What you should do:
From the first line through the one containing "its record. -/", restate the listing word for word, and give no other lines.

Excerpted data:

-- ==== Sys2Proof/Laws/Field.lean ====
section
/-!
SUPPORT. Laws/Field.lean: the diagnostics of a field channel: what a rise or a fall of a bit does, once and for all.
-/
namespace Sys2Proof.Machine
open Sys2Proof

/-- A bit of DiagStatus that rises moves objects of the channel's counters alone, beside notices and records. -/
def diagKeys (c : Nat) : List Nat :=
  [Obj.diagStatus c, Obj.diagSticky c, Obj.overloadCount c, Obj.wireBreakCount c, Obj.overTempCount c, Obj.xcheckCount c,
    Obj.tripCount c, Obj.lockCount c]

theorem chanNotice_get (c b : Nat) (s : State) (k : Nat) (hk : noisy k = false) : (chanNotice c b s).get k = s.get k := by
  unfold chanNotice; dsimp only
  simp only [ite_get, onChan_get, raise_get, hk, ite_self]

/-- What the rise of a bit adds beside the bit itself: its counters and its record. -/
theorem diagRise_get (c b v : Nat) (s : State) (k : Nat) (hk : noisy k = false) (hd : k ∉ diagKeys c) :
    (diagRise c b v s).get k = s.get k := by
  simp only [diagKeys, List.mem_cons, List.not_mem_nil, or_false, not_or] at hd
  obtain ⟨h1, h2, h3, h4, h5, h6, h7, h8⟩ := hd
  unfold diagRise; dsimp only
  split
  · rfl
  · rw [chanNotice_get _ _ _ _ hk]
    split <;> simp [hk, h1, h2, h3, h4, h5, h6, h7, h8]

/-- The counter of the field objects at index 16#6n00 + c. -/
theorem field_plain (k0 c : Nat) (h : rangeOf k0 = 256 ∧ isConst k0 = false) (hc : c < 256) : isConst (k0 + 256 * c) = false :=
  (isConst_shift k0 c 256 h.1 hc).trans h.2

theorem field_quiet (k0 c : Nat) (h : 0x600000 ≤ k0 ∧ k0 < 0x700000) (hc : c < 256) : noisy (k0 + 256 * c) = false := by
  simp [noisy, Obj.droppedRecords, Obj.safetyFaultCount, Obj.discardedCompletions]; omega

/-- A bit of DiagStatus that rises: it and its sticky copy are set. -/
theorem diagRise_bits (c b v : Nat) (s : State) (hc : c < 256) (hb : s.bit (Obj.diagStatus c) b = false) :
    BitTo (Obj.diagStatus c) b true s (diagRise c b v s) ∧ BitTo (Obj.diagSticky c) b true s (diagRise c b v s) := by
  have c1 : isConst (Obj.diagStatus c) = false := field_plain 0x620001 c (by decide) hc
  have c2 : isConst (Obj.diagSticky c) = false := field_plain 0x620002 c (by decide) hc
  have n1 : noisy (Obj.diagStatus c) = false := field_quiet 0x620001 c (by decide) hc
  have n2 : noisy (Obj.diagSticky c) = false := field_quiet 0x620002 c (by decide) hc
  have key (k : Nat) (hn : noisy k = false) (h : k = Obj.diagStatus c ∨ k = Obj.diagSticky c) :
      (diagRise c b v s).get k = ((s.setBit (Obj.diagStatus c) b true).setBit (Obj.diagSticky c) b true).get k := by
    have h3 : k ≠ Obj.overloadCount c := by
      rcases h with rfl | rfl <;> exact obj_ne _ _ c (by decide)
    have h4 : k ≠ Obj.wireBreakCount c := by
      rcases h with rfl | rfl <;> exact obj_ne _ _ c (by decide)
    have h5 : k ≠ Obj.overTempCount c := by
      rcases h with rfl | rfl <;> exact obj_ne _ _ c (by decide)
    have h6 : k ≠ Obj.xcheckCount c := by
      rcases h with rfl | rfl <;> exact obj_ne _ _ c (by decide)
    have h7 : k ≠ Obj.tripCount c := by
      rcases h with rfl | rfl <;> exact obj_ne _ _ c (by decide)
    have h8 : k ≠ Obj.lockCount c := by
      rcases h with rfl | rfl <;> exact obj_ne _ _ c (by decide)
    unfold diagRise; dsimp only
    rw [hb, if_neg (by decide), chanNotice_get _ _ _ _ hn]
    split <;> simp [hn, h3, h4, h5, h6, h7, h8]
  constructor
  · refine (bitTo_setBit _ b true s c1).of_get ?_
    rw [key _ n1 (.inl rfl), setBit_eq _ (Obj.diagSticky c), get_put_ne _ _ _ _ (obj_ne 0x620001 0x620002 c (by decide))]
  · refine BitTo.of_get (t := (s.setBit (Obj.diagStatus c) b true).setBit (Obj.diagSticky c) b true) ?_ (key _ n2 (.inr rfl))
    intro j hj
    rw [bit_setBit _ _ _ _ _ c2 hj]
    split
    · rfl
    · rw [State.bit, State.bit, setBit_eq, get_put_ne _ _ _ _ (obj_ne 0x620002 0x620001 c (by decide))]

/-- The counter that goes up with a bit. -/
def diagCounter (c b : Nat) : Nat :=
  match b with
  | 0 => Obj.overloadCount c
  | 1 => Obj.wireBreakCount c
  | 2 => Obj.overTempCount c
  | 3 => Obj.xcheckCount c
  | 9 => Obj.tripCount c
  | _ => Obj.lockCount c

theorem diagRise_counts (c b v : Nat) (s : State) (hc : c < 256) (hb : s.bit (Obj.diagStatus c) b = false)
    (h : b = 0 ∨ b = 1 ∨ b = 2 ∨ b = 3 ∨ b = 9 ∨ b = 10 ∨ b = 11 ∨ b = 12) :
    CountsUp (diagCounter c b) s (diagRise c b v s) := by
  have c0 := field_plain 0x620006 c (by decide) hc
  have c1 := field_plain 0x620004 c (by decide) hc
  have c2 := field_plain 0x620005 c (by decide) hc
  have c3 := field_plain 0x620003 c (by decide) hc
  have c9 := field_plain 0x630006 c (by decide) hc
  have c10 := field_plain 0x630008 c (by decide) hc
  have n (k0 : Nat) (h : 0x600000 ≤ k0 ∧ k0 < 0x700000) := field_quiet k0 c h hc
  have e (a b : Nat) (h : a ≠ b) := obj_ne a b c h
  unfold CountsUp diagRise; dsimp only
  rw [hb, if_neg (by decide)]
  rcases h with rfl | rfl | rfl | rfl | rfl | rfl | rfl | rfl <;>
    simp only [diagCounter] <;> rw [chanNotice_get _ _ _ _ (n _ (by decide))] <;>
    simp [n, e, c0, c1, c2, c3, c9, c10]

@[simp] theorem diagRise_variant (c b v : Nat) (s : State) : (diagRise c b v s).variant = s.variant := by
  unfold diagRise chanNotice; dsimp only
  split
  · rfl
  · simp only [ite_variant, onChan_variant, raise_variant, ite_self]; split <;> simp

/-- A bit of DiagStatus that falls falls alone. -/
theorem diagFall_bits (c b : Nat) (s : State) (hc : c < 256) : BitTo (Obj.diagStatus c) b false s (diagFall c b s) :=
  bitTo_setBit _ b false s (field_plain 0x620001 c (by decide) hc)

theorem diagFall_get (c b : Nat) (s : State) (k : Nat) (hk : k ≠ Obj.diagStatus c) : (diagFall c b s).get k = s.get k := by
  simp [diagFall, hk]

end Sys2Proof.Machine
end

Solution for this problem:
-- ==== Sys2Proof/Laws/Field.lean ====
section
/-!
SUPPORT. Laws/Field.lean: the diagnostics of a field channel: what a rise or a fall of a bit does, once and for all.
-/
namespace Sys2Proof.Machine
open Sys2Proof

/-- A bit of DiagStatus that rises moves objects of the channel's counters alone, beside notices and records. -/
def diagKeys (c : Nat) : List Nat :=
  [Obj.diagStatus c, Obj.diagSticky c, Obj.overloadCount c, Obj.wireBreakCount c, Obj.overTempCount c, Obj.xcheckCount c,
    Obj.tripCount c, Obj.lockCount c]

theorem chanNotice_get (c b : Nat) (s : State) (k : Nat) (hk : noisy k = false) : (chanNotice c b s).get k = s.get k := by
  unfold chanNotice; dsimp only
  simp only [ite_get, onChan_get, raise_get, hk, ite_self]

/-- What the rise of a bit adds beside the bit itself: its counters and its record. -/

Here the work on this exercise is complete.